Which lines of the records contain the word "unusedBytes"? Copy each one.
Segment Start: Provided records
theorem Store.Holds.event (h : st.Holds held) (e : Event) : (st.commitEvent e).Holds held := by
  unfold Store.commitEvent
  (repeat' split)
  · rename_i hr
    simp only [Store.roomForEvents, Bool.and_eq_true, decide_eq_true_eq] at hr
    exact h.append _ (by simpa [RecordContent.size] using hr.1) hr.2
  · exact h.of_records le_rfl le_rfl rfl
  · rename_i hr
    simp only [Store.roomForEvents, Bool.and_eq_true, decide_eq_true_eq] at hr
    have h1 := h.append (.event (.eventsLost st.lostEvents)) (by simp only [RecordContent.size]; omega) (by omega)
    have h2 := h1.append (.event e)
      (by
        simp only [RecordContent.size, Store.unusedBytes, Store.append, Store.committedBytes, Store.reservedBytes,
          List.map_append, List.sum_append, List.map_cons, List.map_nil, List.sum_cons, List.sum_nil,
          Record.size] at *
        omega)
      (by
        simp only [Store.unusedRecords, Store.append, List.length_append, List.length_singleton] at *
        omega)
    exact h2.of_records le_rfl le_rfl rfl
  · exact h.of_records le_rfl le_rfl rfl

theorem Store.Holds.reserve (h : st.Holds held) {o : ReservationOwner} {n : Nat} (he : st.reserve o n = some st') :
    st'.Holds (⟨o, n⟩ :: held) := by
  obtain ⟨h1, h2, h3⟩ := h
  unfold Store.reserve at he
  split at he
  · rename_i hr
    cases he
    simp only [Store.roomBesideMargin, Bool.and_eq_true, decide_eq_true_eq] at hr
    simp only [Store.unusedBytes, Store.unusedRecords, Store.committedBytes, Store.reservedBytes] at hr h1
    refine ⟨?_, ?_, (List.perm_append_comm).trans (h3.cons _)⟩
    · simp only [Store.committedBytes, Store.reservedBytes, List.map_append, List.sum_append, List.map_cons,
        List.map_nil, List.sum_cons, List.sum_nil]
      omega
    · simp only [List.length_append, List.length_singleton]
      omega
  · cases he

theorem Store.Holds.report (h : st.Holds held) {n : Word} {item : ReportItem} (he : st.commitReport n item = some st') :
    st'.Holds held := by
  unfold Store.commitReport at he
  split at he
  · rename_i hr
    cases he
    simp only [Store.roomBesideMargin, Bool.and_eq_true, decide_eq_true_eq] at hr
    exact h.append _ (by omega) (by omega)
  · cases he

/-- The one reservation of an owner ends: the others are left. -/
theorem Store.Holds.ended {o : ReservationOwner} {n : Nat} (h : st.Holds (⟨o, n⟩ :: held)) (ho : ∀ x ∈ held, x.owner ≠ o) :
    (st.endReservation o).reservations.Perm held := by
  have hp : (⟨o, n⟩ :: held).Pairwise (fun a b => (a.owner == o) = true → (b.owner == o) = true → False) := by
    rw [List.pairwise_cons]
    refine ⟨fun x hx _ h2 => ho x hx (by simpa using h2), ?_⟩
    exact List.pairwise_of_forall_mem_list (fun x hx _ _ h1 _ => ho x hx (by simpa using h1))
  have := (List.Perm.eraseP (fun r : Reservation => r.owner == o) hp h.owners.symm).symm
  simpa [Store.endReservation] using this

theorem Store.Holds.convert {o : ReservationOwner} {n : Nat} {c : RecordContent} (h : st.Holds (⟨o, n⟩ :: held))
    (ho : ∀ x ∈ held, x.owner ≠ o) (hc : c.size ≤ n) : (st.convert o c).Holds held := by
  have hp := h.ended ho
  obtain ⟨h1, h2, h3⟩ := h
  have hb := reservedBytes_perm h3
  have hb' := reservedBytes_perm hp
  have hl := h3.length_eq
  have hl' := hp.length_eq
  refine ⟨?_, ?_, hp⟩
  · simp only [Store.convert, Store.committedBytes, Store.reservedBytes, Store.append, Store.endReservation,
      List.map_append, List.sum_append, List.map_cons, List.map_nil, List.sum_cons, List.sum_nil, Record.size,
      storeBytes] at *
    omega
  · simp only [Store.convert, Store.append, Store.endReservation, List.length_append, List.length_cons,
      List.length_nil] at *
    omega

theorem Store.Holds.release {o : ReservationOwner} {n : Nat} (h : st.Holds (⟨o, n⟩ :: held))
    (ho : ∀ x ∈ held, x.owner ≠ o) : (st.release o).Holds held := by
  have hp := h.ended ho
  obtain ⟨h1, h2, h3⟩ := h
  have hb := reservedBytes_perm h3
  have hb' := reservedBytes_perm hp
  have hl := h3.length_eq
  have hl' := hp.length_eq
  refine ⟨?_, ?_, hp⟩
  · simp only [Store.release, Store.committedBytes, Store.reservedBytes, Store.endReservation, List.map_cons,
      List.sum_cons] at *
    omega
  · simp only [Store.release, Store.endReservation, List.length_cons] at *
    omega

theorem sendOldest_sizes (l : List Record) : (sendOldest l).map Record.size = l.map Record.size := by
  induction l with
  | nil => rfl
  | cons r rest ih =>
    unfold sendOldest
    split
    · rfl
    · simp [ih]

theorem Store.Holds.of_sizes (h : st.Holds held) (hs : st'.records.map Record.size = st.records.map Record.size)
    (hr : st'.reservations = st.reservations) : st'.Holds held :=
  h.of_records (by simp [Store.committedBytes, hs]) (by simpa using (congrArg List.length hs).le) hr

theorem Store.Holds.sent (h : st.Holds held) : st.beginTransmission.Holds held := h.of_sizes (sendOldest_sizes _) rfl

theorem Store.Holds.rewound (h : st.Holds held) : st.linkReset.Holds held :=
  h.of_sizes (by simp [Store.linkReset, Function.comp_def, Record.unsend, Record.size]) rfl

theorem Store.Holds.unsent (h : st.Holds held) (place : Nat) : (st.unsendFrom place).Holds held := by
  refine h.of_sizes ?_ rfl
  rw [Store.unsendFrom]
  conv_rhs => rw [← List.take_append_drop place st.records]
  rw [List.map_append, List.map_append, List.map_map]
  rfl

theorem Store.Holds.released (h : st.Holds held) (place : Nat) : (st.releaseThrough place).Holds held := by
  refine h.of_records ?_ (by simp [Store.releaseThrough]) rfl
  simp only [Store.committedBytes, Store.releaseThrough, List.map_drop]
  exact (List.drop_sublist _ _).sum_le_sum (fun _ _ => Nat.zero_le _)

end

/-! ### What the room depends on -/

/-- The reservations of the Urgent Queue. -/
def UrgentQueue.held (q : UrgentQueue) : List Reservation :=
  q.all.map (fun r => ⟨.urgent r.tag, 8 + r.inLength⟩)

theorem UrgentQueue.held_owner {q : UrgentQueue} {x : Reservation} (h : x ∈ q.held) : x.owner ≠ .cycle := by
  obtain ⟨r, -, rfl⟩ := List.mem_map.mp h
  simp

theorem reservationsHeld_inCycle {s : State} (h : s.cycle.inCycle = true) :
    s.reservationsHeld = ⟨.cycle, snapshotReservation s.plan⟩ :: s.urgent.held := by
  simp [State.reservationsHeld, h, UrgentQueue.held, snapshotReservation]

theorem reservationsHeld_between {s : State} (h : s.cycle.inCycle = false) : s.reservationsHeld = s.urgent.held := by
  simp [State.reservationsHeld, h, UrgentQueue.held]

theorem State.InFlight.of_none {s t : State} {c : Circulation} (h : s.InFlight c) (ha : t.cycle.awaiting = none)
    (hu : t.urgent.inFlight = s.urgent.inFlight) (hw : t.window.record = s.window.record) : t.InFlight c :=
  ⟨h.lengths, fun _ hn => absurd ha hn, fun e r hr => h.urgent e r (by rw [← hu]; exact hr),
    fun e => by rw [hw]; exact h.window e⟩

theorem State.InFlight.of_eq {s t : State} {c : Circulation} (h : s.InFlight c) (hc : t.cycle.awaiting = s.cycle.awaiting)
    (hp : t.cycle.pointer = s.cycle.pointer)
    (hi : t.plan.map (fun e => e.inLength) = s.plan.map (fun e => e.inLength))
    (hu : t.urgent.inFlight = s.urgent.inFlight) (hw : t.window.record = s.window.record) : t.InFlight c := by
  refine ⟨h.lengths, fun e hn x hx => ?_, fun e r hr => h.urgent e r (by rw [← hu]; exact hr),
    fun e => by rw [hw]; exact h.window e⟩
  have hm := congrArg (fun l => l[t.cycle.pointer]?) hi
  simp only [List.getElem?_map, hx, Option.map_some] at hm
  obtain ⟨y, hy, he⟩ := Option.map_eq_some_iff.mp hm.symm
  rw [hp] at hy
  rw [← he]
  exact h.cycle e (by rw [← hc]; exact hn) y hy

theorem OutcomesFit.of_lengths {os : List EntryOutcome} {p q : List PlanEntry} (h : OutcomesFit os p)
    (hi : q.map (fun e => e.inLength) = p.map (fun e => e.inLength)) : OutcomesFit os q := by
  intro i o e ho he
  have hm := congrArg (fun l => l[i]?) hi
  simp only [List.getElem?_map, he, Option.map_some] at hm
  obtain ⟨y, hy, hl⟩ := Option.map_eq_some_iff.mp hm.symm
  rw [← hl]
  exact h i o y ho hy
Segment End: Provided records
Result:
        simp only [RecordContent.size, Store.unusedBytes, Store.append, Store.committedBytes, Store.reservedBytes,
    simp only [Store.unusedBytes, Store.unusedRecords, Store.committedBytes, Store.reservedBytes] at hr h1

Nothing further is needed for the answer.